Problem przestępczości wśród młodzieży zaczyna się głęboko, tam, gdzie ani szkoła, ani policja nie mogą skutecznie działać - w rodzinach i to nie tylko "patologicznych"
Przeprowadzona w Warszawie akcja "Małolat" stała się sprawą głośną. Nie chcę się wdawać w kontrowersje, jakie wokół niej narosły - tę kwestię rozstrzygnął niezawisły sąd. Społeczne znaczenie tej akcji jest trudne do przecenienia. Faktem jest również, że w czasie funkcjonowania rozporządzenia wojewody warszawskiego o jedną trzecią zmniejszyła się w stolicy przestępczość wśród nieletnich. Liczby nie kłamią. Sondaże wykazały, iż ponad 80 proc. respondentów uważało akcję za pożyteczną. Cieszyła się poparciem dorosłych - wśród nich rodziców i policjantów. Niepojęte jest dla mnie jednak, że ludzie dorośli muszą się bronić przed bandytyzmem wśród młodzieży w taki sposób.

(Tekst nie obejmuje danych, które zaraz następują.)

-- ==== Sys2Proof/Tests/Slice0.lean ====
section
/-! SUPPORT. Tests: the smoke test of the well-formedness checks, words written out from the spec's encodings, one-step tests
(expected values from 95_test_vectors.md, whose vector a name ends in), and for every obligation with hypotheses a witness
that meets them. -/

namespace Sys2Proof.Tests

open Sys2Proof.Machine Sys2Proof.Said

/-! ## Helpers -/

/-- A memory with these bytes written. -/
def cells (l : List (Nat × Byte)) : Memory := l.foldr (fun p m => m.write p.1 p.2) []

/-- The flags C, Z, I, D, V, N, in the order of the vectors; B is 0. -/
def flags (c z i d v n : Nat) : Flags := ⟨c == 1, z == 1, i == 1, d == 1, false, v == 1, n == 1⟩

/-- The default start state of the vectors, with the code at `pc`: one RAM over the whole space. -/
def startAt (pc : Addr) (code : List Byte) (mem : List (Nat × Byte)) : State :=
  { State.reset with
    sp := 0xFF#8, pc := pc, flags := flags 0 0 1 0 0 0
    bus := placeBytes pc code ⟨[⟨0x0000#16, 65536, .ram (cells mem)⟩], []⟩ }

/-- The default start state of the vectors. -/
def start (code : List Byte) (mem : List (Nat × Byte)) : State := startAt 0x0600#16 code mem

/-- A state in which one peripheral with these queued answers is the whole bus. -/
def facing (reads : List Byte) (irqs : List Bool) : State :=
  { start [] [] with bus := ⟨[⟨0x0000#16, 65536, .peripheral ⟨reads, irqs, 0⟩⟩], []⟩ }

/-- What the state after one step says, where there is one. -/
def after {α : Type} (s : State) (k : State → α) : Option α :=
  match step s with
  | .next t => some (k t)
  | _ => none

/-- What a step that faults reports: a code (1 unknown opcode, 3 unimplemented, 4 no return), the byte, and the state left. -/
def stopped {α : Type} (s : State) (k : State → α) : Option (Nat × Byte × α) :=
  match step s with
  | .fault (.unknownOpcode op t) => some (1, op, k t)
  | .fault (.unimplemented op t) => some (3, op, k t)
  | .fault (.trapNeverReturns op t) => some (4, op, k t)
  | _ => none

/-- `exec` answers next. -/
def completes (i : Instr) (s : State) : Prop := ∃ t, exec i s = .next t

/-! ## The well-formedness checks refuse ill-formed terms -/

theorem test_smoke_documented_trapOpcode_refused : Params.wellFormed ⟨0xA9#8, .zero, []⟩ = false := by decide
theorem test_smoke_undocumented_trapOpcode_accepted : Params.wellFormed ⟨0xFF#8, .one, [0x0600#16]⟩ = true := by decide
theorem test_smoke_trap_without_an_opcode_refused : Instr.wellFormed 0xEA#8 .trap = false := by decide
theorem test_smoke_nop_needs_no_trapOpcode : Instr.wellFormed 0xEA#8 .nop = true := by decide
theorem test_smoke_oversized_image_refused : romImageFits 2 [0x01#8, 0x02#8, 0x03#8] = false := by decide
theorem test_smoke_smaller_image_accepted : romImageFits 2 [0x01#8] = true := by decide

/-- U19: a ROM file larger than its device, and a missing one, are launch errors. -/
theorem test_loadRom_refuses :
    (match loadRom 0xE000#16 1 .ignore (some [0x01#8, 0x02#8]) with | .error .imageTooLarge => true | _ => false) &&
      (match loadRom 0xE000#16 1 .ignore none with | .error .missingImage => true | _ => false) = true := by decide

/-- U10: a launch with a documented `TRAP_OPCODE` is refused. -/
theorem test_boot_refuses_illegal_trapOpcode :
    (match boot ⟨0x00#8, .zero, []⟩ [] [] [] ⟨0, 0, 0, 0, false, false, false, false, false, false⟩ with
      | .error .illegalTrapOpcode => true
      | _ => false) = true := by decide

/-- R264, R266: devices, then a patch, then reset from the vector the ROM holds; the patch at 0x0010's target is read. -/
theorem test_boot_maps_patches_resets :
    (match boot ⟨0x02#8, .zero, []⟩ []
        [.ok ⟨0x0000#16, 0x8000, .ram (cells [(0x0011, 0x04#8), (0x0012, 0xE0#8)])⟩,
          loadRom 0xE000#16 0x2000 .ignore (some [0xEA#8, 0xEA#8])]
        [(0x0010#16, [0x07#8])] ⟨1, 2, 3, 4, true, false, false, false, false, false⟩ with
      | .ok s => some (s.pc, s.a, s.bus.peek 0xE004#16, s.bus.peek 0xE000#16)
      | _ => none) = some (0x0000#16, 1#8, some 0x07#8, some 0xEA#8) := by decide

/-! ## Words written out from the spec's encodings -/

theorem test_decode_lda_absY : decode 0x02#8 [0xB9#8, 0xCD#8, 0xAB#8] = .instr (.ldaAbsY 0xABCD#16) [] := by decide
theorem test_decode_sty_zpX : decode 0x02#8 [0x94#8, 0x80#8] = .instr (.styZpX 0x80#8) [] := by decide
theorem test_decode_plp : decode 0x02#8 [0x28#8] = .instr .plp [] := by decide
theorem test_decode_sbc_indX : decode 0x02#8 [0xE1#8, 0x7F#8] = .instr (.sbcIndX 0x7F#8) [] := by decide
theorem test_decode_cpy_abs : decode 0x02#8 [0xCC#8, 0x01#8, 0x80#8] = .instr (.cpyAbs 0x8001#16) [] := by decide
theorem test_decode_ror_absX : decode 0x02#8 [0x7E#8, 0xFF#8, 0x00#8] = .instr (.rorAbsX 0x00FF#16) [] := by decide
theorem test_decode_jsr_leaves_the_rest :
    decode 0x02#8 [0x20#8, 0x34#8, 0x12#8, 0xEA#8] = .instr (.jsr 0x1234#16) [0xEA#8] := by decide
theorem test_decode_bvs : decode 0x02#8 [0x70#8, 0x80#8] = .instr (.bvs 0x80#8) [] := by decide
theorem test_decode_trap : decode 0x03#8 [0x03#8] = .instr .trap [] := by decide
theorem test_decode_unknown : decode 0x03#8 [0x02#8] = .unknownOpcode 0x02#8 := by decide
theorem test_decode_short_stream : decode 0x02#8 [0xAD#8, 0x00#8] = .truncated := by decide

/-- R99: the bytes without a row are exactly those listed, and no byte has two rows. -/
theorem test_table_covers_the_documented_bytes :
    (∀ op : Byte, (opcodeTable.any fun r => r.opcode == op) = !trapOpcodeLegal op) ∧
      (opcodeTable.map Row.opcode).Nodup := by decide +kernel

/-- R99: 105 undocumented values and 151 rows make 256. -/
theorem test_table_counts : undocumentedOpcodes.length = 105 ∧ opcodeTable.length = 151 := by decide +kernel

/-- A table word: bit 0 is the least significant bit of the first byte. -/
theorem test_decodeTableWord : decodeTableWord 24 0x1234AD = some (.ldaAbs 0x1234#16) := by decide
theorem test_withFetchWord_runs : after (State.reset.withFetchWord 16 0x80A9) (fun t => (t.a, t.pc)) =
    some (0x80#8, 0x0002#16) := by decide
theorem test_withFetchWord_over_rom : after (State.withFetchWord { State.reset with
      bus := ⟨[⟨0x0000#16, 1, .rom [] .ignore⟩], []⟩ } 24 0x0010AD) (fun t => (t.a, t.pc)) =
    some (0x00#8, 0x0003#16) := by decide

/-! ## The display format (R81, R102) -/

theorem test_display_branch_target : display 0x0608#16 (.bne 0xFB#8) = "BNE $0605" := by decide
theorem test_display_modes : [display 0 (.ldaImm 0x80#8), display 0 (.staIndY 0x2F#8), display 0 (.jmpInd 0x02FF#16),
    display 0 .aslAcc, display 0 (.ldxZpY 0x0A#8), display 0 .trap] =
    ["LDA #$80", "STA ($2F),Y", "JMP ($02FF)", "ASL A", "LDX $0A,Y", "TRAP"] := by decide
theorem test_assembler_takes_zero_page : assembledForm (.ldaAbsX 0x00FF#16) = .ldaZpX 0xFF#8 ∧
    assembledForm (.ldaAbsX 0x0100#16) = .ldaAbsX 0x0100#16 ∧ assembledForm (.ldaAbsY 0x0010#16) = .ldaAbsY 0x0010#16 := by
  decide
theorem test_assembler_offset : assembledOffset 0x0608#16 0x0605#16 = 0xFB#8 := by decide

/-! ## One step of each instruction -/

/-! ### Loads and stores (R120-R125) -/

theorem test_lda_V41_8 :
    after { start [0xA1#8, 0xFF#8] [(0x00FF, 0x34#8), (0x0100, 0x12#8), (0x1234, 0x56#8)] with x := 0x00#8 } (fun t => (t.a, t.flags)) =
      some (0x56#8, flags 0 0 1 0 0 0) := by decide
theorem test_lda_V41_10 :
    after { start [0xB1#8, 0x10#8] [(0x0010, 0xFF#8), (0x0011, 0xFF#8), (0x00FE, 0x3C#8)] with y := 0xFF#8 } (fun t => (t.a, t.flags)) =
      some (0x3C#8, flags 0 0 1 0 0 0) := by decide
theorem test_ldx_V41_5 :
    after { start [0xB6#8, 0xFF#8] [(0x0001, 0x90#8)] with y := 0x02#8 } (fun t => (t.x, t.flags)) =
      some (0x90#8, flags 0 0 1 0 0 1) := by decide
theorem test_ldy_V41_4 :
    after { start [0xB4#8, 0x10#8] [(0x0005, 0x42#8)] with x := 0xF5#8 } (fun t => (t.y, t.flags)) =
      some (0x42#8, flags 0 0 1 0 0 0) := by decide
theorem test_sta_V41_12 :
    after { start [0x8D#8, 0x00#8, 0x02#8] [] with a := 0x99#8, flags := flags 0 1 1 0 0 1 } (fun t => (t.bus.peek 0x0200#16, t.flags)) =
      some (some 0x99#8, flags 0 1 1 0 0 1) := by decide
theorem test_sta_V41_15 :
    after { start [0x91#8, 0x20#8] [(0x0020, 0xF8#8), (0x0021, 0x02#8)] with a := 0x77#8, y := 0x10#8 } (fun t => (t.bus.peek 0x0308#16, t.flags)) =
      some (some 0x77#8, flags 0 0 1 0 0 0) := by decide
theorem test_stx_V41_13 :
    after { start [0x96#8, 0xFF#8] [] with x := 0xAB#8, y := 0x03#8 } (fun t => (t.bus.peek 0x0002#16, t.flags)) =
      some (some 0xAB#8, flags 0 0 1 0 0 0) := by decide
theorem test_sty_V41_14 :
    after { start [0x94#8, 0x80#8] [] with y := 0x5A#8, x := 0x90#8 } (fun t => (t.bus.peek 0x0010#16, t.flags)) =
      some (some 0x5A#8, flags 0 0 1 0 0 0) := by decide

/-! ### Transfers and the stack (R130-R139) -/

theorem test_tax_V42_1 :
    after { start [0xAA#8] [] with a := 0x80#8 } (fun t => (t.x, t.flags)) =
      some (0x80#8, flags 0 0 1 0 0 1) := by decide
theorem test_tay_V42_2 :
    after { start [0xA8#8] [] with a := 0x00#8, y := 0x12#8 } (fun t => (t.y, t.flags)) =
      some (0x00#8, flags 0 1 1 0 0 0) := by decide
theorem test_txa_V42_3 :
    after { start [0x8A#8] [] with x := 0x7F#8, a := 0x80#8, flags := flags 0 0 1 0 0 1 } (fun t => (t.a, t.flags)) =
      some (0x7F#8, flags 0 0 1 0 0 0) := by decide
theorem test_tya_V42_4 :
    after { start [0x98#8] [] with y := 0xFE#8 } (fun t => (t.a, t.flags)) =
      some (0xFE#8, flags 0 0 1 0 0 1) := by decide
theorem test_tsx_V42_5 :
    after { start [0xBA#8] [] with sp := 0x00#8, x := 0x44#8 } (fun t => (t.x, t.flags)) =
      some (0x00#8, flags 0 1 1 0 0 0) := by decide
theorem test_txs_V42_6 :
    after { start [0x9A#8] [] with x := 0x00#8, flags := flags 0 0 1 0 0 1 } (fun t => (t.sp, t.flags)) =
      some (0x00#8, flags 0 0 1 0 0 1) := by decide
theorem test_pha_V42_8 :
    after { start [0x48#8] [] with a := 0x11#8, sp := 0x00#8 } (fun t => (t.sp, t.bus.peek 0x0100#16, t.flags)) =
      some (0xFF#8, some 0x11#8, flags 0 0 1 0 0 0) := by decide
theorem test_pla_V42_9 :
    after { start [0x68#8] [(0x0100, 0x80#8)] with sp := 0xFF#8 } (fun t => (t.a, t.sp, t.flags)) =
      some (0x80#8, 0x00#8, flags 0 0 1 0 0 1) := by decide
theorem test_php_V42_13 :
    after { start [0x08#8] [] with sp := 0x80#8, flags := flags 1 1 1 1 1 1 } (fun t => (t.sp, t.bus.peek 0x0180#16, t.flags)) =
      some (0x7F#8, some 0xEF#8, flags 1 1 1 1 1 1) := by decide
theorem test_plp_V42_14 :
    after { start [0x28#8] [(0x01FF, 0xFF#8)] with sp := 0xFE#8 } (fun t => (t.sp, t.flags)) =
      some (0xFF#8, flags 1 1 1 1 1 1) := by decide
theorem test_plp_V42_15 :
    after { start [0x28#8] [(0x01FF, 0x30#8)] with sp := 0xFE#8, flags := flags 1 1 1 0 0 1 } (fun t => (t.sp, t.flags)) =
      some (0xFF#8, flags 0 0 0 0 0 0) := by decide

/-! ### Arithmetic (R150-R162) -/

theorem test_adc_V43_3 :
    after { start [0x69#8, 0x00#8] [] with a := 0x7F#8, flags := flags 1 0 1 0 0 0 } (fun t => (t.a, t.flags)) =
      some (0x80#8, flags 0 0 1 0 1 1) := by decide
theorem test_adc_V43_6 :
    after { start [0x69#8, 0x01#8] [] with a := 0x09#8, flags := flags 0 0 1 1 0 0 } (fun t => (t.a, t.flags)) =
      some (0x0A#8, flags 0 0 1 1 0 0) := by decide
theorem test_sbc_V43_9 :
    after { start [0xE9#8, 0x50#8] [] with a := 0xF0#8, flags := flags 1 0 1 0 0 0 } (fun t => (t.a, t.flags)) =
      some (0xA0#8, flags 1 0 1 0 0 1) := by decide
theorem test_sbc_V43_13 :
    after { start [0xE9#8, 0x03#8] [] with a := 0x05#8 } (fun t => (t.a, t.flags)) =
      some (0x01#8, flags 1 0 1 0 0 0) := by decide
theorem test_cmp_V43_17 :
    after { start [0xC9#8, 0x20#8] [] with a := 0x10#8, flags := flags 1 0 1 0 0 0 } (fun t => t.flags) =
      some (flags 0 0 1 0 0 1) := by decide
theorem test_cmp_V43_19 :
    after { start [0xC9#8, 0x00#8] [] with a := 0x80#8 } (fun t => t.flags) =
      some (flags 1 0 1 0 0 1) := by decide
theorem test_cpx_V43_20 :
    after { start [0xE4#8, 0x10#8] [(0x0010, 0x01#8)] with x := 0xFF#8 } (fun t => t.flags) =
      some (flags 1 0 1 0 0 1) := by decide
theorem test_cpy_V43_21 :
    after { start [0xC0#8, 0x41#8] [] with y := 0x40#8, flags := flags 1 0 1 0 0 0 } (fun t => t.flags) =
      some (flags 0 0 1 0 0 1) := by decide
theorem test_inc_V43_22 :
    after { start [0xE6#8, 0x10#8] [(0x0010, 0xFF#8)] with flags := flags 1 0 1 0 0 0 } (fun t => (t.bus.peek 0x0010#16, t.flags)) =
      some (some 0x00#8, flags 1 1 1 0 0 0) := by decide
theorem test_inc_V43_24 :
    after { start [0xFE#8, 0x34#8, 0x12#8] [(0x1235, 0x7F#8)] with x := 0x01#8 } (fun t => (t.bus.peek 0x1235#16, t.flags)) =
      some (some 0x80#8, flags 0 0 1 0 0 1) := by decide
theorem test_dec_V43_23 :
    after { start [0xD6#8, 0x10#8] [(0x0000, 0x00#8)] with x := 0xF0#8 } (fun t => (t.bus.peek 0x0000#16, t.flags)) =
      some (some 0xFF#8, flags 0 0 1 0 0 1) := by decide
theorem test_inx_V43_25 :
    after { start [0xE8#8] [] with x := 0xFF#8 } (fun t => (t.x, t.flags)) =
      some (0x00#8, flags 0 1 1 0 0 0) := by decide
theorem test_iny_V43_26 :
    after { start [0xC8#8] [] with y := 0x7F#8 } (fun t => (t.y, t.flags)) =
      some (0x80#8, flags 0 0 1 0 0 1) := by decide
theorem test_dex_V43_27 :
    after { start [0xCA#8] [] with x := 0x00#8 } (fun t => (t.x, t.flags)) =
      some (0xFF#8, flags 0 0 1 0 0 1) := by decide
theorem test_dey_V43_28 :
    after { start [0x88#8] [] with y := 0x80#8, flags := flags 0 0 1 0 0 1 } (fun t => (t.y, t.flags)) =
      some (0x7F#8, flags 0 0 1 0 0 0) := by decide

Na moim biurku codziennie pojawiają się raporty mówiące o tym, co się wydarzyło w kraju w ciągu ostatniej doby. Są to często dane niepokojące, zwłaszcza że wiele przestępstw popełnia w Polsce młodzież. Oto kilka danych: od stycznia do końca czerwca ponad 1400 przestępstw (handel narkotykami, bójki, działanie pod wpływem alkoholu, rozboje) - na ponad 8 tys. ogółem - popełnili nieletni lub ludzie bardzo młodzi. O tych najstraszniejszych słyszymy w radiu, telewizji, czytamy w gazetach. Jola Brzozowska, Wojtek Król, Tomek Jaworski - to tylko niektóre ofiary bandytyzmu. To tragiczne przykłady okrucieństwa i zdziczenia części młodzieży.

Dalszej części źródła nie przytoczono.